Relay for Life serves as a significant platform for communities to come together in the fight against cancer. Beyond the lively activities and recreation, participants engage in more solemn moments: walking laps around the track, sharing personal stories and fundraising. These efforts are all aimed at raising awareness and support for cancer research, treatment, and prevention.

“For me, I became involved without fully understanding what Relay was,” Student Council Executive President Rebecca Tang said. “I was honestly just looking for ways to grow my leadership experience. I chose to join the Luminaria Committee, and during that process, I had the honor of hearing individuals share about how cancer impacted them. It was so cool seeing the Luminaria bags lit up across the field as people reflected on their personal lives, and since each bag stood for someone impacted by cancer, it made the moment all the more special.”

Behind the scenes, the effort and dedication poured into making Relay for Life a success is nothing short of remarkable. The planning process is meticulously organized, with dedicated committees overseeing every aspect of the event. Bustami herself has been an integral part of the logistics team for the past two years, ensuring that everything runs smoothly on the day of the event.
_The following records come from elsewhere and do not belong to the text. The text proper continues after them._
/-- R90 with the frame layouts of CiA 301 (log entry 12): expedited and segmented transfers. -/
def Obligations.SdoSegmentedTransfers : Prop :=
  (∀ (s : State) (p i j : Nat) (size : Option Nat) (fd : Bool), s.sdoOn p = true → s.cans.length = 2 →
    ∃ t, exec (.sdoInitiateDownload p { index := i, sub := j, data := [] } false size fd) s = .next t ∧
      (t.sdo p).phase = .downSeg size false [] ∧ t.sdoSent p (sdoFrame 0x60 (i % 65536) (j % 256) [])) ∧
  (∀ (s : State) (p : Nat) (a b : Byte) (fd : Bool), s.sdoOn p = true → s.cans.length = 2 →
      s.takesWrite (canPath p) 0x1017 0 [a, b] (.n (leNat [a, b])) →
    ∃ t, exec (.sdoInitiateDownload p { index := 0x1017, sub := 0, data := [a, b] } true none fd) s = .next t ∧
      t.getN (keyOf 0x1017 0) = leNat [a, b] ∧ (t.sdo p).phase = .idle ∧ t.sdoSent p (sdoFrame 0x60 0x1017 0 [])) ∧
  (∀ (s : State) (p i j c : Nat) (d : List Byte) (fd : Bool), s.sdoOn p = true → s.cans.length = 2 → i < 65536 → j < 256 →
      s.atOnce (canPath p) → checkWrite s (canPath p) i j d = .error c →
    ∃ t, exec (.sdoInitiateDownload p { index := i, sub := j, data := d } true none fd) s = .next t ∧
      (t.sdo p).phase = .idle ∧ t.sdoSent p (sdoFrame 0x80 i j (leBytes 4 c))) ∧
  (∀ (s : State) (p : Nat) (size : Option Nat) (g fd : Bool) (d x : List Byte), s.sdoOn p = true → s.cans.length = 2 →
      (s.sdo p).phase = .downSeg size g d → (d ++ x).length ≤ 65536 →
    ∃ t, exec (.sdoDownloadSegment p g false x fd) s = .next t ∧ (t.sdo p).phase = .downSeg size (!g) (d ++ x) ∧
      t.sdoSent p (segFrame (0x20 + 16 * b2n g) [])) ∧
  (∀ (s : State) (p : Nat) (g fd : Bool) (a b : Byte) (d x : List Byte), s.sdoOn p = true → s.cans.length = 2 →
      (s.sdo p).phase = .downSeg (some 2) g d → d ++ x = [a, b] → (s.sdo p).index = 0x1017 → (s.sdo p).sub = 0 →
      s.takesWrite (canPath p) 0x1017 0 [a, b] (.n (leNat [a, b])) →
    ∃ t, exec (.sdoDownloadSegment p g true x fd) s = .next t ∧ (t.sdo p).phase = .idle ∧
      t.getN (keyOf 0x1017 0) = leNat [a, b] ∧ t.sdoSent p (segFrame (0x20 + 16 * b2n g) [])) ∧
  (∀ (s : State) (p : Nat) (size : Option Nat) (g l fd : Bool) (d x : List Byte), s.sdoOn p = true → s.cans.length = 2 →
      (s.sdo p).phase = .downSeg size (!g) d →
    ∃ t, exec (.sdoDownloadSegment p g l x fd) s = .next t ∧ (t.sdo p).phase = .idle ∧
      t.sdoSent p (sdoFrame 0x80 (s.sdo p).index (s.sdo p).sub (leBytes 4 abortCs))) ∧
  (∀ (s : State) (p : Nat) (fd : Bool), s.sdoOn p = true → s.cans.length = 2 → s.takesRead (canPath p) 0x1017 0 →
    ∃ t, exec (.sdoInitiateUpload p 0x1017 0 fd) s = .next t ∧ (t.sdo p).phase = .idle ∧
      t.sdoSent p (sdoFrame 0x4B 0x1017 0 (leBytes 2 (s.getN (keyOf 0x1017 0))))) ∧
  (∀ (s : State) (p : Nat) (fd : Bool), s.sdoOn p = true → s.cans.length = 2 → s.takesRead (canPath p) 0x1008 0 →
    ∃ t, exec (.sdoInitiateUpload p 0x1008 0 fd) s = .next t ∧ (t.sdo p).phase = .upSeg (nameBytes s.part) false ∧
      t.sdoSent p (sdoFrame 0x41 0x1008 0 (leBytes 4 6))) ∧
  (∀ (s : State) (p : Nat) (g fd : Bool) (d : List Byte), s.sdoOn p = true → s.cans.length = 2 → (s.sdo p).phase = .upSeg d g →
      7 < d.length →
    ∃ t, exec (.sdoUploadSegment p g fd) s = .next t ∧ (t.sdo p).phase = .upSeg (d.drop 7) (!g) ∧
      t.sdoSent p (segFrame (16 * b2n g) (d.take 7))) ∧
  (∀ (s : State) (p : Nat) (g fd : Bool) (d : List Byte), s.sdoOn p = true → s.cans.length = 2 → (s.sdo p).phase = .upSeg d g →
      d.length ≤ 7 →
    ∃ t, exec (.sdoUploadSegment p g fd) s = .next t ∧ (t.sdo p).phase = .idle ∧
      t.sdoSent p (segFrame (16 * b2n g + 2 * (7 - d.length) + 1) d))

/-- R90, R399 with the frame layouts of CiA 301 (log entry 12): block transfers, aborts, idle limit. -/
def Obligations.SdoBlockTransfers : Prop :=
  (∀ (s : State) (p i j : Nat) (size : Option Nat) (crc fd : Bool), s.sdoOn p = true → s.cans.length = 2 →
    ∃ t, exec (.sdoBlockDownloadInitiate p i j size crc fd) s = .next t ∧ (t.sdo p).phase = .downBlk size crc [] [] ∧
      t.sdoSent p (sdoFrame 0xA4 (i % 65536) (j % 256) (leBytes 4 blockSize))) ∧
  (∀ (s : State) (p : Nat) (size : Option Nat) (crc fd : Bool) (d x : List Byte) (segs : List (List Byte)), s.sdoOn p = true →
      s.cans.length = 2 → (s.sdo p).phase = .downBlk size crc d segs → segs.length + 1 < blockSize → x.length = 7 →
    ∃ t, exec (.sdoBlockDownloadSubblock p (segs.length + 1) false x fd) s = .next t ∧
      (t.sdo p).phase = .downBlk size crc d (segs ++ [x])) ∧
  (∀ (s : State) (p : Nat) (size : Option Nat) (crc fd : Bool) (d x : List Byte) (segs : List (List Byte)), s.sdoOn p = true →
      s.cans.length = 2 → (s.sdo p).phase = .downBlk size crc d segs → segs.length < blockSize → x.length = 7 →
      (d ++ (segs ++ [x]).flatten).length ≤ 65536 + 7 →
    ∃ t, exec (.sdoBlockDownloadSubblock p (segs.length + 1) true x fd) s = .next t ∧
      (t.sdo p).phase = .downEnd size crc (d ++ (segs ++ [x]).flatten) ∧
      t.sdoSent p (segFrame 0xA2 (leBytes 1 (segs.length + 1) ++ leBytes 1 blockSize))) ∧
  (∀ (s : State) (p k crc : Nat) (fd : Bool) (size : Option Nat) (d : List Byte), s.sdoOn p = true → s.cans.length = 2 →
      (s.sdo p).phase = .downEnd size true d → crc16 (d.take (d.length - k % 8)) ≠ crc →
    ∃ t, exec (.sdoBlockDownloadEnd p k crc fd) s = .next t ∧ (t.sdo p).phase = .idle ∧
      t.sdoSent p (sdoFrame 0x80 (s.sdo p).index (s.sdo p).sub (leBytes 4 abortCrc))) ∧
  (∀ (s : State) (p : Nat) (fd : Bool) (a b : Byte), s.sdoOn p = true → s.cans.length = 2 →
      (s.sdo p).phase = .downEnd (some 2) true ([a, b] ++ List.replicate 5 0) → (s.sdo p).index = 0x1017 → (s.sdo p).sub = 0 →
      s.takesWrite (canPath p) 0x1017 0 [a, b] (.n (leNat [a, b])) →
    ∃ t, exec (.sdoBlockDownloadEnd p 5 (crc16 [a, b]) fd) s = .next t ∧ (t.sdo p).phase = .idle ∧
      t.getN (keyOf 0x1017 0) = leNat [a, b] ∧ t.sdoSent p (segFrame 0xA1 [])) ∧
  (∀ (s : State) (p i j b : Nat) (crc fd : Bool), s.sdoOn p = true → s.cans.length = 2 → (b = 0 ∨ 127 < b) →
    ∃ t, exec (.sdoBlockUploadInitiate p i j b crc fd) s = .next t ∧ (t.sdo p).phase = .idle ∧
      t.sdoSent p (sdoFrame 0x80 (i % 65536) (j % 256) (leBytes 4 abortBlk))) ∧
  (∀ (s : State) (p b : Nat) (crc fd : Bool), s.sdoOn p = true → s.cans.length = 2 → s.takesRead (canPath p) 0x1017 0 →
      1 ≤ b → b ≤ 127 →
    ∃ t, exec (.sdoBlockUploadInitiate p 0x1017 0 b crc fd) s = .next t ∧
      (t.sdo p).phase = .upBlk (leBytes 2 (s.getN (keyOf 0x1017 0))) 0 0 b crc false ∧
      t.sdoSent p (sdoFrame 0xC6 0x1017 0 (leBytes 4 2))) ∧
  (∀ (s : State) (p a n b : Nat) (crc fd : Bool) (d : List Byte), s.sdoOn p = true → s.cans.length = 2 →
      (s.sdo p).phase = .upBlk d a n b crc false →
    ∃ t, exec (.sdoBlockUploadStart p fd) s = .next t ∧
      (t.sdo p).phase = .upBlk d a (blockFrames b 1 (d.drop a)).length b crc true ∧
      ∀ f ∈ blockFrames b 1 (d.drop a), t.sdoSent p f) ∧
  (∀ (s : State) (p b a c n : Nat) (crc fd : Bool) (d : List Byte), s.sdoOn p = true → s.cans.length = 2 →
      (s.sdo p).phase = .upBlk d a n b crc true → c ≤ n → d.length ≤ a + 7 * c →
    ∃ t, exec (.sdoBlockUploadAck p c b fd) s = .next t ∧ (t.sdo p).phase = .upEnd ∧
      t.sdoSent p (segFrame (0xC1 + 4 * (a + 7 * c - d.length)) (leBytes 2 (if crc then crc16 d else 0)))) ∧
  (∀ (s : State) (p b e a c n : Nat) (crc fd : Bool) (d : List Byte), s.sdoOn p = true → s.cans.length = 2 →
      (s.sdo p).phase = .upBlk d a n b crc true → c ≤ n → a + 7 * c < d.length → 1 ≤ e → e ≤ 127 →
    ∃ t, exec (.sdoBlockUploadAck p c e fd) s = .next t ∧
      (t.sdo p).phase = .upBlk d (a + 7 * c) (blockFrames e 1 (d.drop (a + 7 * c))).length e crc true ∧
      ∀ f ∈ blockFrames e 1 (d.drop (a + 7 * c)), t.sdoSent p f) ∧
  (∀ (s : State) (p : Nat), s.sdoOn p = true → s.cans.length = 2 → (s.sdo p).phase = .upEnd →
    ∃ t, exec (.sdoBlockUploadEnd p) s = .next t ∧ (t.sdo p).phase = .idle) ∧
  (∀ (s : State) (p c : Nat), s.sdoOn p = true → s.cans.length = 2 →
    ∃ t, exec (.sdoAbortTransfer p c) s = .next t ∧ (t.sdo p).phase = .idle ∧
      ∀ e ∈ (t.can p).fifo, e.kind = .sdo → e.begun = true ∨ e.xfer ≠ (s.sdo p).count) ∧
  (∀ (s : State) (p : Nat), s.sdoOn p = true → s.cans.length = 2 → (s.sdo p).phase.open? = true →
      s.passed (s.sdo p).at_ (msTicks 1000) = true →
    ∃ t, exec (.sdoTimeout p) s = .next t ∧ (t.sdo p).phase = .idle ∧
      t.sdoSent p (sdoFrame 0x80 (s.sdo p).index (s.sdo p).sub (leBytes 4 0x05040000)))

/-- R91: NMT governs only communication; Reset node is a ladder step 3, Reset communication a step 2 of both ports with cause 5. -/
def Obligations.NmtGovernsCommunicationOnly : Prop :=
  (∀ (s : State) (p node : Nat), s.nmtFor p node = true → s.cans.length = 2 →
    ∃ t, exec (.nmtStart p node) s = .next t ∧ (t.can p).nmt = 5 ∧
      t.md = s.md ∧ t.gal = s.gal ∧ t.safe = s.safe ∧ t.arc = s.arc ∧ t.dict = s.dict) ∧
  (∀ (s : State) (p node : Nat), s.nmtFor p node = true → s.cans.length = 2 →
    ∃ t, exec (.nmtStop p node) s = .next t ∧ (t.can p).nmt = 4 ∧ t.pdoOn p = false ∧ t.sdoOn p = false ∧
      t.md = s.md ∧ t.gal = s.gal ∧ t.safe = s.safe ∧ t.arc = s.arc ∧ t.dict = s.dict) ∧
  (∀ (s : State) (p node : Nat), s.nmtFor p node = true → s.cans.length = 2 →
    ∃ t, exec (.nmtPreOperational p node) s = .next t ∧ (t.can p).nmt = 127 ∧ t.pdoOn p = false ∧ t.sdoOn p = true ∧
      t.md = s.md ∧ t.gal = s.gal ∧ t.safe = s.safe ∧ t.arc = s.arc ∧ t.dict = s.dict) ∧
  (∀ (s : State) (p node : Nat), s.nmtFor p node = true → s.mode = .ready ∨ s.mode = .lockout →
    ∃ t, exec (.nmtResetNode p node) s = .next t ∧ t.mode = s.mode ∧ t.md.transit = .resetWait 5 false s.root) ∧
  (∀ (s : State) (p node : Nat), s.nmtFor p node = true → s.mode = .run → s.phase ≠ 2 →
    ∃ t, exec (.nmtResetNode p node) s = .next t ∧ t.mode = .run ∧ t.phase = 2 ∧ t.md.exitReset = some 5) ∧
  (∀ (s : State) (p node : Nat), s.nmtFor p node = true → s.cans.length = 2 →
    ∃ t, exec (.nmtResetCommunication p node) s = .next t ∧ t.getN Obj.RESET_LADDER.LAST_RESET_CAUSE = 5 ∧ t.md = s.md ∧
      t.gal = s.gal ∧ t.safe = s.safe ∧
      ∀ q < 2, (t.can q).nmt = 127 ∧ (t.can q).sdo.phase = .idle ∧ (t.can q).node = t.getN (Can.NODE_ID q))

/-- R394 to R396. -/
def Obligations.PdosAndHeartbeatsComplete : Prop :=
  (∀ (s : State) (p i : Nat) (a b : Byte), s.rpdoFor p i = true → s.cans.length = 2 → s.mapOf false i = [0x10170010] →
      240 < s.getN (keyOf (0x1400 + i) 2) → s.takesWrite (canPath p) 0x1017 0 [a, b] (.n (leNat [a, b])) →
    ∃ t, exec (.rpdo p i [a, b]) s = .next t ∧ t.getN (keyOf 0x1017 0) = leNat [a, b]) ∧
  (∀ (s : State) (p i c w : Nat) (d : List Byte), s.rpdoFor p i = true → s.cans.length = 2 → s.mapOf false i = [w] →
      s.pdoLen false i ≤ d.length → 240 < s.getN (keyOf (0x1400 + i) 2) → s.atOnce (canPath p) →
      checkWrite s (canPath p) (bits w 31 16) (bits w 15 8) (d.take (bits w 7 0 / 8)) = .error c →
    ∃ t, exec (.rpdo p i d) s = .next t ∧ t.flag (Can.FLAGS p) 6 = true ∧
      (t.can p).refused = min ((s.can p).refused + 1) 0xFFFFFFFF) ∧
  (∀ (s : State) (p i : Nat) (d : List Byte), s.rpdoFor p i = true → s.cans.length = 2 → d.length = s.pdoLen false i →
      s.getN (keyOf (0x1400 + i) 2) ≤ 240 →
    ∃ t, exec (.rpdo p i d) s = .next t ∧ (i, d) ∈ (t.can p).held ∧ ∀ k, t.val k = s.val k) ∧
  (∀ (s : State) (p i : Nat) (d : List Byte), s.rpdoFor p i = true → d.length < s.pdoLen false i →
    ∃ t, exec (.rpdo p i d) s = .next t ∧ t.flag (Can.FLAGS p) 5 = true) ∧
  (∀ (s : State) (p i : Nat), s.tpdoFor p i = true → s.cans.length = 2 → 254 ≤ s.getN (keyOf (0x1800 + i) 2) →
      s.tpdoFree p i = true → s.tpdoNew p i = true ∨ s.tpdoTimer p i = true →
    ∃ t, exec (.tpdo p i) s = .next t ∧ (t.tpdo p i).sent = some (State.tpdoData p (s.mapOf true i) s).1 ∧
      (t.tpdo p i).at_ = s.root) ∧
  (∀ (s : State) (p i : Nat), s.tpdoFor p i = true → s.cans.length = 2 → (s.can p).held = [] → s.getN (Can.TPDO_MASK p) = 2 ^ i →
      (s.getN (keyOf (0x1800 + i) 2) = 0 ∧ s.tpdoNew p i = true) ∨
        (1 ≤ s.getN (keyOf (0x1800 + i) 2) ∧ s.getN (keyOf (0x1800 + i) 2) ≤ 240 ∧
          s.getN (keyOf (0x1800 + i) 2) = (s.tpdo p i).count + 1) →
    ∃ t, exec (.sync p) s = .next t ∧ (t.tpdo p i).count = 0 ∧ (t.tpdo p i).sent = some (State.tpdoData p (s.mapOf true i) s).1) ∧
  (∀ (s : State) (p i : Nat) (a b : Byte), s.rpdoFor p i = true → s.cans.length = 2 → s.mapOf false i = [0x10170010] →
      (s.can p).held = [(i, [a, b])] → s.getN (Can.TPDO_MASK p) = 0 →
      s.takesWrite (canPath p) 0x1017 0 [a, b] (.n (leNat [a, b])) →
    ∃ t, exec (.sync p) s = .next t ∧ (t.can p).held = [] ∧ t.getN (keyOf 0x1017 0) = leNat [a, b]) ∧
  (∀ (s : State) (p : Nat), s.served = true → s.cans.length = 2 → s.getN (keyOf 0x1017 0) ≠ 0 →
      s.passed s.beatAt (msTicks (s.getN (keyOf 0x1017 0))) = true → s.canOn p = true → (s.can p).fifo.length < 32 →
      (s.can p).waitq = [] →
    ∃ t, exec .heartbeat s = .next t ∧ t.beatAt = s.root ∧
      ∃ e ∈ (t.can p).fifo, e.kind = .beat ∧ e.id = 0x700 + (s.can p).node ∧ e.data = [BitVec.ofNat 8 (s.can p).nmt]) ∧
  (∀ (s : State) (p e at_ : Nat), s.canOn p = true → s.cans.length = 2 → 1 ≤ e → e ≤ 4 → SMap.find? (s.can p).heard e = some at_ →
      bits (s.getN (keyOf 0x1016 e)) 15 0 ≠ 0 → bit (s.can p).missing e = false →
      s.passed at_ (msTicks (bits (s.getN (keyOf 0x1016 e)) 15 0)) = true →
    ∃ t, exec (.heartbeatConsumerTimeout p e) s = .next t ∧ bit (t.can p).missing e = true ∧ t.flag (Can.FLAGS p) 4 = true)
We wanted to provide a platform to honor loved ones and celebrate survivors,” Bustami said. “Each committee has a different process for selecting speakers, but we really try to reach out to anyone willing to share their experiences, always considering how difficult it may be for them to do so. This year, we had the opportunity to hear from oncologist Dr. Unnikrishnan, freshman Chelsea Oatman and parent Kirsten Caldwell.”

As the clock neared 2 a.m., the stadium lights began to dim, but the sense of unity and purpose remained strong. This event not only raised crucial funds for cancer research and support services but also inspired hope for a future free from cancer. It provided an opportunity for people to unite around a common cause, growing a sense of community and shared purpose.

“By attending and showing support, we are able to take a position against cancer,” faculty sponsor Tyler Lewis said. “I’m already excited about next year’s Relay for Life. We have so many ideas to make it bigger and better. But at its core, it will always be about coming together as a community to fight for a world without cancer. And I have no doubt that with the continued support of our amazing community, we will get there.”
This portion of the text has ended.